*DATA SUPPLIED*.
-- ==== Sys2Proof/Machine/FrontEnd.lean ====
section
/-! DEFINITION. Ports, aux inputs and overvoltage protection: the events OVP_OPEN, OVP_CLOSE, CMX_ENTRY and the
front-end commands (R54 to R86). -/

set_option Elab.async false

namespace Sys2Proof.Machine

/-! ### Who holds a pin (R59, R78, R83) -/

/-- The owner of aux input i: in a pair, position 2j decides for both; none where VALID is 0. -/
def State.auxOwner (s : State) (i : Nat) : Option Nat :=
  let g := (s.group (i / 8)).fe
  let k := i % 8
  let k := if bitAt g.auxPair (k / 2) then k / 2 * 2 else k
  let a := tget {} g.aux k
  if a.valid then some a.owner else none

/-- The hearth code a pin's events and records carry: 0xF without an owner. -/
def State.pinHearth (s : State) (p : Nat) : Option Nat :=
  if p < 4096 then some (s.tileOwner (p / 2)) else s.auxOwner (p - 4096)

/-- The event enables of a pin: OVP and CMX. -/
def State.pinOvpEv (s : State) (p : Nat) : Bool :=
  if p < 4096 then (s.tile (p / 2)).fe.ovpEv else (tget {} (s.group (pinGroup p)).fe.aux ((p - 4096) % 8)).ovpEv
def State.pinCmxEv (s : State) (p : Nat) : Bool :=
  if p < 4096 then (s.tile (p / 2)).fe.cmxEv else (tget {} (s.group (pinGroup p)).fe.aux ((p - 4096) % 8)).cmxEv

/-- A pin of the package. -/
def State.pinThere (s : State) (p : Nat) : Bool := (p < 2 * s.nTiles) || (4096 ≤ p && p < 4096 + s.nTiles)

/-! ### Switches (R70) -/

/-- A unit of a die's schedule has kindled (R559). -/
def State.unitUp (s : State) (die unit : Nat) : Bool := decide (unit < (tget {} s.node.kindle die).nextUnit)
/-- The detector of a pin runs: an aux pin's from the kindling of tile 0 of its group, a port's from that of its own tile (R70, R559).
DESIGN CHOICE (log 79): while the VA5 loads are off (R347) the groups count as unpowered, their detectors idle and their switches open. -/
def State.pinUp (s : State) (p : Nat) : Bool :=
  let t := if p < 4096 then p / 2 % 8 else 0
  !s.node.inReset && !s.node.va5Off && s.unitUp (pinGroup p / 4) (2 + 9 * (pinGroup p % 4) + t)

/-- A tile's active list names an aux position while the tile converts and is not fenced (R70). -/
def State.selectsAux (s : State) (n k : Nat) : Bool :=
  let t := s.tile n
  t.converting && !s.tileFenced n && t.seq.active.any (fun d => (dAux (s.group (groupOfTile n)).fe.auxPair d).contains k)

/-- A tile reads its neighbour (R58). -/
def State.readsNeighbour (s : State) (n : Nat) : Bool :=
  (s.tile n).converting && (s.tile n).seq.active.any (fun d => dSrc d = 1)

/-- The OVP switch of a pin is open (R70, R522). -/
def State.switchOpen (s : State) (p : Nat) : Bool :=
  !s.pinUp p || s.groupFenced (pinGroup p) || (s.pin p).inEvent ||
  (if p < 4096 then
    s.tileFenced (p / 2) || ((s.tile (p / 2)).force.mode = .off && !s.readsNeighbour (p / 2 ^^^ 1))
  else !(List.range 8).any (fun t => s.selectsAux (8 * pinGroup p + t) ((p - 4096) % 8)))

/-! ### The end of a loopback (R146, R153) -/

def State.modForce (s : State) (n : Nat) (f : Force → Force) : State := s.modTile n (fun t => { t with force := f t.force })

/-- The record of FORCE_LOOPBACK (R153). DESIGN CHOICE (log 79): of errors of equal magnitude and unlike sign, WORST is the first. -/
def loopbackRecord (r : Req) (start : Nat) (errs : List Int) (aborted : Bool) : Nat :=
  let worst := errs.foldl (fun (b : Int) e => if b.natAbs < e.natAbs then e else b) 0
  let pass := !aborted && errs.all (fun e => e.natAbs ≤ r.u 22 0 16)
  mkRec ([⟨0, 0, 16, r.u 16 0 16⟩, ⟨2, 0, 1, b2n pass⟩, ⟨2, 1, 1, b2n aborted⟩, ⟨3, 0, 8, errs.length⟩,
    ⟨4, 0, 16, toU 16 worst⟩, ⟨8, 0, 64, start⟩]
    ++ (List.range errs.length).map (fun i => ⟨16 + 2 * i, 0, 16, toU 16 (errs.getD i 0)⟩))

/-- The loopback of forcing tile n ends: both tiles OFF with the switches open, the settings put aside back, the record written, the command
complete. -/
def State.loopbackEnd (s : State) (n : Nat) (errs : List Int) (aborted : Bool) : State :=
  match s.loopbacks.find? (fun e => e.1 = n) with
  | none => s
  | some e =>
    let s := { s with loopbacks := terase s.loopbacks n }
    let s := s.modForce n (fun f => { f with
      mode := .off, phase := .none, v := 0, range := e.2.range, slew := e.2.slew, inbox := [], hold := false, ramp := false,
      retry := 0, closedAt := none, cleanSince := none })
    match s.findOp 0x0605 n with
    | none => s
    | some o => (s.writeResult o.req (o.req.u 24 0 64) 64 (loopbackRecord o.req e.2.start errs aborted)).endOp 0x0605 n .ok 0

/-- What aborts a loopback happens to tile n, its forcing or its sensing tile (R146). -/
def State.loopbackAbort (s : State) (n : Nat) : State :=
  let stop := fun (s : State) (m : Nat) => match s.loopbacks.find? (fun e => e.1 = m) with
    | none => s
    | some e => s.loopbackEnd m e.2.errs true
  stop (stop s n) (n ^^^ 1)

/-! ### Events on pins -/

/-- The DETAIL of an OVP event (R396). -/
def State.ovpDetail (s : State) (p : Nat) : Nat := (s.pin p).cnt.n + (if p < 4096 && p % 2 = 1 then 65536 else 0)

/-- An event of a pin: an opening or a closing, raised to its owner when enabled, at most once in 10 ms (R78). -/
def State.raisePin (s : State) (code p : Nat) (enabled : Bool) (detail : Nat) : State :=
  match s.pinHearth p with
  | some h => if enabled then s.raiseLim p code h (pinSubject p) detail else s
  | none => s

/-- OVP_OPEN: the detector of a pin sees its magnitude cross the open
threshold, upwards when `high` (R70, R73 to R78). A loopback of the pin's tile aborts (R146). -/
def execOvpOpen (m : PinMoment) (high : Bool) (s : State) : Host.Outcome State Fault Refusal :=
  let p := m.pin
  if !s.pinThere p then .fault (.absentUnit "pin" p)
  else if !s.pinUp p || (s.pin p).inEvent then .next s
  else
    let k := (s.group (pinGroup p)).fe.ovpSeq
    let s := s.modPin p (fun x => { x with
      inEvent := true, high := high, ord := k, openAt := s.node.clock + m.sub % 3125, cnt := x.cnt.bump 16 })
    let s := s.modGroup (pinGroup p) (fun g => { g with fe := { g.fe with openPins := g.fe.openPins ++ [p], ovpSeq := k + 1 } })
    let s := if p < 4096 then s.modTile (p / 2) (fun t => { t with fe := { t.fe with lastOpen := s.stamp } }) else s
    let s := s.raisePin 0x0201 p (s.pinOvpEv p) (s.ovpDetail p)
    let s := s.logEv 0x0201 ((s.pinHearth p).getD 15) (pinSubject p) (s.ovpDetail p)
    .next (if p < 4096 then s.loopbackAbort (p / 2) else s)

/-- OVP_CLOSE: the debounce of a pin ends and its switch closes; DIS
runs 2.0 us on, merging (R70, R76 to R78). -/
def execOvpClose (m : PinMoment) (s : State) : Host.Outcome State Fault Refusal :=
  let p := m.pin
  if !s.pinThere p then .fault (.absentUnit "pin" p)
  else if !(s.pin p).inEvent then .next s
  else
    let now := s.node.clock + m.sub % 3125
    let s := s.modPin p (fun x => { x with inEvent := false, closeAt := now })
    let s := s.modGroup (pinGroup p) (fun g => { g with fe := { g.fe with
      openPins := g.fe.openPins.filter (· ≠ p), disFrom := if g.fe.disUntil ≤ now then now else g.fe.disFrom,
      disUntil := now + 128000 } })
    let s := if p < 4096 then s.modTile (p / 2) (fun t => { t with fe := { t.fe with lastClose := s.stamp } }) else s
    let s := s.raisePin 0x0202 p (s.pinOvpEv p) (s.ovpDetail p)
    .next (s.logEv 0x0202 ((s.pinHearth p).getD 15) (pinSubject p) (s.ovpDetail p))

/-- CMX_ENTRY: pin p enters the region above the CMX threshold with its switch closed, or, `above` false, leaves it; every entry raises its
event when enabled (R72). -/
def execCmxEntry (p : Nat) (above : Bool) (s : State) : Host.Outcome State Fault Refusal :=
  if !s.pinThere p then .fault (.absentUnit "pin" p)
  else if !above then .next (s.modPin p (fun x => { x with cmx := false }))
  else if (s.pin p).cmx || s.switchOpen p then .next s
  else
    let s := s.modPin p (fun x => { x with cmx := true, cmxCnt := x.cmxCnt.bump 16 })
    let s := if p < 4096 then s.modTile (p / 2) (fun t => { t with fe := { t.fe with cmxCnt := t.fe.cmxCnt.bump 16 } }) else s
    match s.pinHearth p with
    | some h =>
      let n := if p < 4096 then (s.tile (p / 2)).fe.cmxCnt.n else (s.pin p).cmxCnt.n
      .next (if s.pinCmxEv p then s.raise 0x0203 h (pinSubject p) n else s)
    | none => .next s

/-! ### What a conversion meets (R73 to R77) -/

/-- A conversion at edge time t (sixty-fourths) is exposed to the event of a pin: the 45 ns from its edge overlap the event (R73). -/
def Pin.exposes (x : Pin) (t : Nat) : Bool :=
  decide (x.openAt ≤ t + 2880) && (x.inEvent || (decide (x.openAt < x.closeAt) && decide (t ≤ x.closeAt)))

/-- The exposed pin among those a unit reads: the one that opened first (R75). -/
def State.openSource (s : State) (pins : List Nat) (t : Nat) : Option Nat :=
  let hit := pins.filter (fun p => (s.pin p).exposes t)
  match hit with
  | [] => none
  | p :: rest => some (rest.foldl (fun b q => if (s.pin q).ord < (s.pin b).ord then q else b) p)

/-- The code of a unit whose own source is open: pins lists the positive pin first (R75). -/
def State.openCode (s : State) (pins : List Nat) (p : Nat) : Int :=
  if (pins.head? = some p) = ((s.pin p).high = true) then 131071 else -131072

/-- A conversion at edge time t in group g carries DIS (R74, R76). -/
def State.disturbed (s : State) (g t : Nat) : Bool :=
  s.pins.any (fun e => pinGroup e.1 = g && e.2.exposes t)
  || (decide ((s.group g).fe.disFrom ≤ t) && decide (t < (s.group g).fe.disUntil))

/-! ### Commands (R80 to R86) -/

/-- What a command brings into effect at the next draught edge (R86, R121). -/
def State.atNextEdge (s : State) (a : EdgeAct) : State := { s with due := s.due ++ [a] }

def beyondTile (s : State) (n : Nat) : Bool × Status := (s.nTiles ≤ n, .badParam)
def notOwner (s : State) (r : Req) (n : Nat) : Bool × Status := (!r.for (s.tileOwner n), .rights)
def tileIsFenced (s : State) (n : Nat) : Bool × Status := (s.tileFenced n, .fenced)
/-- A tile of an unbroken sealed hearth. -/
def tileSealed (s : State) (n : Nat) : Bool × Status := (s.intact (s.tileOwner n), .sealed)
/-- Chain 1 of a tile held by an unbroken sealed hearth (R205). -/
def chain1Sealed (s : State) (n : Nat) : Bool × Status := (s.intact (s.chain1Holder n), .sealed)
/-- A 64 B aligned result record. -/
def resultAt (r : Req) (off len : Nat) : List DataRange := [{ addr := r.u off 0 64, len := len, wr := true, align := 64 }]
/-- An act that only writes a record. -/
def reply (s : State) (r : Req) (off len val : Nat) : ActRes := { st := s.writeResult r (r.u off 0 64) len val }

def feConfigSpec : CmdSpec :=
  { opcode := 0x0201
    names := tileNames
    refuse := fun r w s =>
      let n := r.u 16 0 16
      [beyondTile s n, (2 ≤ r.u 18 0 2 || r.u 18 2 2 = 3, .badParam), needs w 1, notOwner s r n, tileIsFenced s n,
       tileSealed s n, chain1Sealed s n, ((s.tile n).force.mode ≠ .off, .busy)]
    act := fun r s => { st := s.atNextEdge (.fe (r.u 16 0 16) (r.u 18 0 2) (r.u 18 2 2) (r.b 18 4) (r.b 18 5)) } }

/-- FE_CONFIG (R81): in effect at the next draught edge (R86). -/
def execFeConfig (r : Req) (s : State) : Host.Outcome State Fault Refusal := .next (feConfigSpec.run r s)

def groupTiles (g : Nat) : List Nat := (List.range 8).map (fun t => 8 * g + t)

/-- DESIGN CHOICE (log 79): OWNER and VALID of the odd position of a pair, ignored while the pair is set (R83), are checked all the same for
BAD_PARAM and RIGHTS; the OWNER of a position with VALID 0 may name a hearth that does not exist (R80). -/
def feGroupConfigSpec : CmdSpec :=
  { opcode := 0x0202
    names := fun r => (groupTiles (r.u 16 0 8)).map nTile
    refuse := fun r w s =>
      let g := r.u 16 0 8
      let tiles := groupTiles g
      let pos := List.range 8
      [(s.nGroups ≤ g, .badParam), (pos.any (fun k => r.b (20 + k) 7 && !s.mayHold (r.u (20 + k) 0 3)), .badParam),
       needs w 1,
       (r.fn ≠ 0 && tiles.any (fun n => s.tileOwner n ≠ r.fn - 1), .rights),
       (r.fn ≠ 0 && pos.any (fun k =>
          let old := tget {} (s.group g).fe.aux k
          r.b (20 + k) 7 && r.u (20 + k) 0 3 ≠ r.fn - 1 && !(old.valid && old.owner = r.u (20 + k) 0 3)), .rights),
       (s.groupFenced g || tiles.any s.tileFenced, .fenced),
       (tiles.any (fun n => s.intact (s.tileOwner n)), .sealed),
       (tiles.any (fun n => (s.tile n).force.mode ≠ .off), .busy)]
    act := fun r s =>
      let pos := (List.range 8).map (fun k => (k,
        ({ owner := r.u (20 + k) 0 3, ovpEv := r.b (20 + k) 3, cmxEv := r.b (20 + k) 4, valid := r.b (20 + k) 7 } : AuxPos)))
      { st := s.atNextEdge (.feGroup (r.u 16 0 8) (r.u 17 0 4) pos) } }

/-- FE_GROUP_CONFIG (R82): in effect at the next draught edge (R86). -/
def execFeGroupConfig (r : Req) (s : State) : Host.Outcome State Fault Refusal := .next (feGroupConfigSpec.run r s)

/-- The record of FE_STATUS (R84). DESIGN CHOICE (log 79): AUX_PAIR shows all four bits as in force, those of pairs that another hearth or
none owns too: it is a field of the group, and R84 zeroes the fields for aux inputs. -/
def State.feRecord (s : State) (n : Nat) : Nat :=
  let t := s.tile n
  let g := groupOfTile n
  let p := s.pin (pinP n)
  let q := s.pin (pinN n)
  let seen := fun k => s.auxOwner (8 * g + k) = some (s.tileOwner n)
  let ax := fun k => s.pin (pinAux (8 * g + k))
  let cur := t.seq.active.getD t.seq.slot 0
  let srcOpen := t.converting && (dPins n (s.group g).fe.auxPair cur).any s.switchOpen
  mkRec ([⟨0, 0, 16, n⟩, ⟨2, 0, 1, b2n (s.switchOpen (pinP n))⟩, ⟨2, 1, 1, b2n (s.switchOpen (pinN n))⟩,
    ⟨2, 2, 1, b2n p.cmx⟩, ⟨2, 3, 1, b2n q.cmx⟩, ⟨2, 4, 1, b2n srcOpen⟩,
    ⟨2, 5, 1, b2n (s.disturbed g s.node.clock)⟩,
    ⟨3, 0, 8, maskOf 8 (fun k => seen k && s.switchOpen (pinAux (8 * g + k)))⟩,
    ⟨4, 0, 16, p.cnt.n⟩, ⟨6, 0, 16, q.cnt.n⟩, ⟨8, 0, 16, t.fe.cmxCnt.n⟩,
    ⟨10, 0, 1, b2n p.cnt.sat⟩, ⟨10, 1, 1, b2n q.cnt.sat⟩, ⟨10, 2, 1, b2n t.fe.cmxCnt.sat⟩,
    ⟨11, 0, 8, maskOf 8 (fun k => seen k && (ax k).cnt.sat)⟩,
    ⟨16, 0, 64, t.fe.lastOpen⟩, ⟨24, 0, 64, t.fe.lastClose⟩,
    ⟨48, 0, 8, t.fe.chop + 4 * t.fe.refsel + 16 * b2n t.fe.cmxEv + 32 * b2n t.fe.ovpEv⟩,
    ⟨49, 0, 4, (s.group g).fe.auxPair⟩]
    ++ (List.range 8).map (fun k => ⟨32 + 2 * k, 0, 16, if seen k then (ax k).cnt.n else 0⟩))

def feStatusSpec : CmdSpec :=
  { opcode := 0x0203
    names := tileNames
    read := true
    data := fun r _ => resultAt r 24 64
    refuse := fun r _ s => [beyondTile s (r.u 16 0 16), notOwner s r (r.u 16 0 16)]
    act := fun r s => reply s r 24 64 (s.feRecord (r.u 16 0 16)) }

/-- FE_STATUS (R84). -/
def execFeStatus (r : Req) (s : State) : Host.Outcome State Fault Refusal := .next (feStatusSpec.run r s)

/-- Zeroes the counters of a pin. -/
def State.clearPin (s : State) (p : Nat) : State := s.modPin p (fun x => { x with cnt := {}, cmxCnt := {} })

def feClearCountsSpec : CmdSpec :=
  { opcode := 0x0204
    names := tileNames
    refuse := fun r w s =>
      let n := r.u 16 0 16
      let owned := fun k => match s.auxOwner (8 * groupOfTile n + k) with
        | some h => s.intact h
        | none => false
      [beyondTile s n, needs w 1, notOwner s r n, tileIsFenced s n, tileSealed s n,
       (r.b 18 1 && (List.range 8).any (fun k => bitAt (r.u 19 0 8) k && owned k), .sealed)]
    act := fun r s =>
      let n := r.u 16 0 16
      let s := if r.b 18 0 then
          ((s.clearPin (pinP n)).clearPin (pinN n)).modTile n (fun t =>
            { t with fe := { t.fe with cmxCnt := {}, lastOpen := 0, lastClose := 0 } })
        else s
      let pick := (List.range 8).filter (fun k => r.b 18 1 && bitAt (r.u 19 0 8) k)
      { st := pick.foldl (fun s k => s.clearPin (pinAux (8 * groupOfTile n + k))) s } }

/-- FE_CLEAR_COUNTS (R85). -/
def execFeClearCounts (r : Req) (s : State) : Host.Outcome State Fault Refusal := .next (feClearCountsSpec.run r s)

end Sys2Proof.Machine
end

*EXERCISE BRIEF*.
Say how many lines in the data above contain the string "filter", and give no other output.

*SOLUTION BELOW*.
3